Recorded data

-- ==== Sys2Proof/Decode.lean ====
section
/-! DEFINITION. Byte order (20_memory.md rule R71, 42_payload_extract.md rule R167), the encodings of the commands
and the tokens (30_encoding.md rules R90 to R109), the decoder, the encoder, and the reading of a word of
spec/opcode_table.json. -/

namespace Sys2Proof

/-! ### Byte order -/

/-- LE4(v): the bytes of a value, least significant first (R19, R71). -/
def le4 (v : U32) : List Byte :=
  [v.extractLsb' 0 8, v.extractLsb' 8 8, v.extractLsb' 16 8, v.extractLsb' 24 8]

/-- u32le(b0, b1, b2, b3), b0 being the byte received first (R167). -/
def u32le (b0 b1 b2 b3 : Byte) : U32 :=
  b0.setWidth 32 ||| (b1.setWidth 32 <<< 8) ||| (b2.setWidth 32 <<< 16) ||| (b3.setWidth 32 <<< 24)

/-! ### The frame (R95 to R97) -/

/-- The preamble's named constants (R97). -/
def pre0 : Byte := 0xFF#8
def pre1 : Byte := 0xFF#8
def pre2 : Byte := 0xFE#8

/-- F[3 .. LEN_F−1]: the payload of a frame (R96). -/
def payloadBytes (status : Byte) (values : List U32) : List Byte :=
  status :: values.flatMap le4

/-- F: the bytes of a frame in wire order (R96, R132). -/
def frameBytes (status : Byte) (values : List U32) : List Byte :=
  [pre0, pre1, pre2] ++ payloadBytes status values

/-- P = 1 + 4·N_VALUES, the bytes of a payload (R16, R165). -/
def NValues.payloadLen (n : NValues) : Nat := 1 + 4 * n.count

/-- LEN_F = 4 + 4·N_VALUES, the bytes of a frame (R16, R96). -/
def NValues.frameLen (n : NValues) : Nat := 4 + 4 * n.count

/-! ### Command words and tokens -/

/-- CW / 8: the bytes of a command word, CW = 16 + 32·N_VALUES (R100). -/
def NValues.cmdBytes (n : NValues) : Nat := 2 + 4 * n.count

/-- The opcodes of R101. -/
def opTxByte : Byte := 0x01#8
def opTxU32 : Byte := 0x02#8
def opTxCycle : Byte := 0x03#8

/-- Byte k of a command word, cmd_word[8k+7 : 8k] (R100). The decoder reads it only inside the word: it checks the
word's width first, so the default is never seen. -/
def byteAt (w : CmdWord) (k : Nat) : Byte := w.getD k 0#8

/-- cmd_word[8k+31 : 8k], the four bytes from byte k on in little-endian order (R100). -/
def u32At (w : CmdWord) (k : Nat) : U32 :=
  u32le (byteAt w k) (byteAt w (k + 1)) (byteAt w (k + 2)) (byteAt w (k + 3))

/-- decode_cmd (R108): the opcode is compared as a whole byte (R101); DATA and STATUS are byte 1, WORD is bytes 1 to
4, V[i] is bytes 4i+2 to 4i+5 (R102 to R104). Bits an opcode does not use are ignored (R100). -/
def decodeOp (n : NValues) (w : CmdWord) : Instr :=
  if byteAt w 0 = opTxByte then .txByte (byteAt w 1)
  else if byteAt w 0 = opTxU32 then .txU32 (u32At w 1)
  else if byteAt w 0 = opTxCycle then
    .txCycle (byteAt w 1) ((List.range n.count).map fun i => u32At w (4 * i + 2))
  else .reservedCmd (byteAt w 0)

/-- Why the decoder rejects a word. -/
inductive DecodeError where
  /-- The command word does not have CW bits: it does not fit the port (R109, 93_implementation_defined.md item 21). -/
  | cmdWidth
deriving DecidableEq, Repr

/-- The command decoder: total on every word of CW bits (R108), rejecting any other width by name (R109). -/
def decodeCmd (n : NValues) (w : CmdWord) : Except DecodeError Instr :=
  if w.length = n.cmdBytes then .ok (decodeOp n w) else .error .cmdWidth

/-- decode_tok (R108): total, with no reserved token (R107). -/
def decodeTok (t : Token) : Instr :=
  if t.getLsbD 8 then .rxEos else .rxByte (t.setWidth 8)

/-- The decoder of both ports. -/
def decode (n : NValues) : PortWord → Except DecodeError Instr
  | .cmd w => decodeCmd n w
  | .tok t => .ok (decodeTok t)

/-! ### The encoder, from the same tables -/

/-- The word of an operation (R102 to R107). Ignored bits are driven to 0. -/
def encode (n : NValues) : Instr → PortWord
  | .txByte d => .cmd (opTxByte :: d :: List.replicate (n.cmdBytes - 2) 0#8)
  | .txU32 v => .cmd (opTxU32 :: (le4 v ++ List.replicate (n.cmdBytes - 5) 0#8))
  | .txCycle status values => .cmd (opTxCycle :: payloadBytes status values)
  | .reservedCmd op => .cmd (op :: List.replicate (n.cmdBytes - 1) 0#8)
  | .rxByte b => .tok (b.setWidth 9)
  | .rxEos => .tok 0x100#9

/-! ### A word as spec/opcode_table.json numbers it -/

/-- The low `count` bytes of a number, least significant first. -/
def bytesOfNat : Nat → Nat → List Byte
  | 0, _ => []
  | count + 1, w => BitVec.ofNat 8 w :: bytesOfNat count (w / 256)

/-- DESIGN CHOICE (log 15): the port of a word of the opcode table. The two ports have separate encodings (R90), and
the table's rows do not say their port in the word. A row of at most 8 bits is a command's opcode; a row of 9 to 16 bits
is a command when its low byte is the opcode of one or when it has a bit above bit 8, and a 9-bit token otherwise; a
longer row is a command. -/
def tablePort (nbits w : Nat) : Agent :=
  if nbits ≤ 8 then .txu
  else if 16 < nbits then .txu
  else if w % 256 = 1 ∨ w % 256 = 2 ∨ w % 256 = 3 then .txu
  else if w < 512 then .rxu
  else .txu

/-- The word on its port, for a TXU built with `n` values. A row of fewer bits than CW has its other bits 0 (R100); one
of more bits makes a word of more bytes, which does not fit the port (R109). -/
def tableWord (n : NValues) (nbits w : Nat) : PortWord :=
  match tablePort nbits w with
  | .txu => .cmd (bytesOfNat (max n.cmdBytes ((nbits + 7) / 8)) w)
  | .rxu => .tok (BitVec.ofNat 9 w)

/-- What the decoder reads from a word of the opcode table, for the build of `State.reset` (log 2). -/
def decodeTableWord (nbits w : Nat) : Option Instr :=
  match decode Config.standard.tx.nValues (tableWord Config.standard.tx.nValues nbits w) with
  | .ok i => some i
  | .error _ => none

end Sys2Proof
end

--

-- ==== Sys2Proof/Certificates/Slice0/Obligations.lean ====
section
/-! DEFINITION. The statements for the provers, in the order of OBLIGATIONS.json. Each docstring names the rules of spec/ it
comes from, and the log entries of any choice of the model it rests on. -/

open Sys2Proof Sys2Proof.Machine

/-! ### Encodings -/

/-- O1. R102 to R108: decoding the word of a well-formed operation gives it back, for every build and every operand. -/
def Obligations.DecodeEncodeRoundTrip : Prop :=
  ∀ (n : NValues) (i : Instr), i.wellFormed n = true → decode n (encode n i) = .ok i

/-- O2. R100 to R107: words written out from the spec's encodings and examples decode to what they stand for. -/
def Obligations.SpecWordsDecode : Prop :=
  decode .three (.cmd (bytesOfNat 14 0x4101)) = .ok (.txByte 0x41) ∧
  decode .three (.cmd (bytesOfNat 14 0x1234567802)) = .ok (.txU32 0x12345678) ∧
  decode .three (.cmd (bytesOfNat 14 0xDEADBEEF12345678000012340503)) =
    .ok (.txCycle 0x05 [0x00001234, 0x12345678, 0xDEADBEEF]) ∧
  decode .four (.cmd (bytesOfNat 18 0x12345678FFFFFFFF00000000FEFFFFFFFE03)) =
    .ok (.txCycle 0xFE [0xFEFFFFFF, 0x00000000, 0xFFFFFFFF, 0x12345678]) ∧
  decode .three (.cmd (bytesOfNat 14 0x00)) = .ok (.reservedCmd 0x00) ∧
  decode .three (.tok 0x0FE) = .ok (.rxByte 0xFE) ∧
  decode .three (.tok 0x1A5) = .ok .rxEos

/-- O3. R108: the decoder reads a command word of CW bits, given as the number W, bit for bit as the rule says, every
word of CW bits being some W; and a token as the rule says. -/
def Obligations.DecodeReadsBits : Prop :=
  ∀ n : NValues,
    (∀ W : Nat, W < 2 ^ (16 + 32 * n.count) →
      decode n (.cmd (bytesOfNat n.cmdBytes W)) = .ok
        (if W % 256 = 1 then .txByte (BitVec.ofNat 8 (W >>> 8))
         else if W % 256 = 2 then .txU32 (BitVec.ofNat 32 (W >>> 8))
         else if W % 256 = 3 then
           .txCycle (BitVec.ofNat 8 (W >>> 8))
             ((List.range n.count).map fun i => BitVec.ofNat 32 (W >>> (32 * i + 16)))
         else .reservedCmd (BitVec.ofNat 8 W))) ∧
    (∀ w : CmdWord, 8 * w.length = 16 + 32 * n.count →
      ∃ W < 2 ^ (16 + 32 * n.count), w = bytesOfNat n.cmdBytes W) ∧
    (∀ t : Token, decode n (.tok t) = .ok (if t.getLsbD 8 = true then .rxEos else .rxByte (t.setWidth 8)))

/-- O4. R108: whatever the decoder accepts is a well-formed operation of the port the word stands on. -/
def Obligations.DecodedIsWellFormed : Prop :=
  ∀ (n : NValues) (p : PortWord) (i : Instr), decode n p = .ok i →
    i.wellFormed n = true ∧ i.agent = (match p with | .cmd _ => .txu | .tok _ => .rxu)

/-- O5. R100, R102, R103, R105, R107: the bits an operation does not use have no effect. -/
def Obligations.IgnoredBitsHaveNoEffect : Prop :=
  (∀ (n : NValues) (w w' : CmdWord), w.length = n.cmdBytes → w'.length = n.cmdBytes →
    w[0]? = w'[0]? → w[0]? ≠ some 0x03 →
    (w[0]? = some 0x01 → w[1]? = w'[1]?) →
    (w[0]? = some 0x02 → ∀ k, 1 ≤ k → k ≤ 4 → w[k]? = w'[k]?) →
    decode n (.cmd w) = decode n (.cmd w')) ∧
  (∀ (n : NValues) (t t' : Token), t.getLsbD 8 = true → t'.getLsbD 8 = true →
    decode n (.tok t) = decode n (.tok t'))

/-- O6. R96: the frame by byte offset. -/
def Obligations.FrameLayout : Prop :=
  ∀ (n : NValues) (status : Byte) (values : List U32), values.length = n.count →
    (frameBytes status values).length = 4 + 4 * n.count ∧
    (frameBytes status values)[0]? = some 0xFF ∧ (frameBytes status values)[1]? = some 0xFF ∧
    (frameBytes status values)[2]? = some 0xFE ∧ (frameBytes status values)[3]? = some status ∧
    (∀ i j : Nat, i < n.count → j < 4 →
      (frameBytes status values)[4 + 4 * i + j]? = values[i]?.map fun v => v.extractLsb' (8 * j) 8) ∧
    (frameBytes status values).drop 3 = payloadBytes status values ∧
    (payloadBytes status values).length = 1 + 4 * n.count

= Your goal =
Could you transcribe the entries above word for word, from the line with "-- ==== Sys2Proof/Decode.lean" down to the line with "(R95 to R97) -/", keeping both?

= Response area =
-- ==== Sys2Proof/Decode.lean ====
section
/-! DEFINITION. Byte order (20_memory.md rule R71, 42_payload_extract.md rule R167), the encodings of the commands
and the tokens (30_encoding.md rules R90 to R109), the decoder, the encoder, and the reading of a word of
spec/opcode_table.json. -/

namespace Sys2Proof

/-! ### Byte order -/

/-- LE4(v): the bytes of a value, least significant first (R19, R71). -/
def le4 (v : U32) : List Byte :=
  [v.extractLsb' 0 8, v.extractLsb' 8 8, v.extractLsb' 16 8, v.extractLsb' 24 8]

/-- u32le(b0, b1, b2, b3), b0 being the byte received first (R167). -/
def u32le (b0 b1 b2 b3 : Byte) : U32 :=
  b0.setWidth 32 ||| (b1.setWidth 32 <<< 8) ||| (b2.setWidth 32 <<< 16) ||| (b3.setWidth 32 <<< 24)

/-! ### The frame (R95 to R97) -/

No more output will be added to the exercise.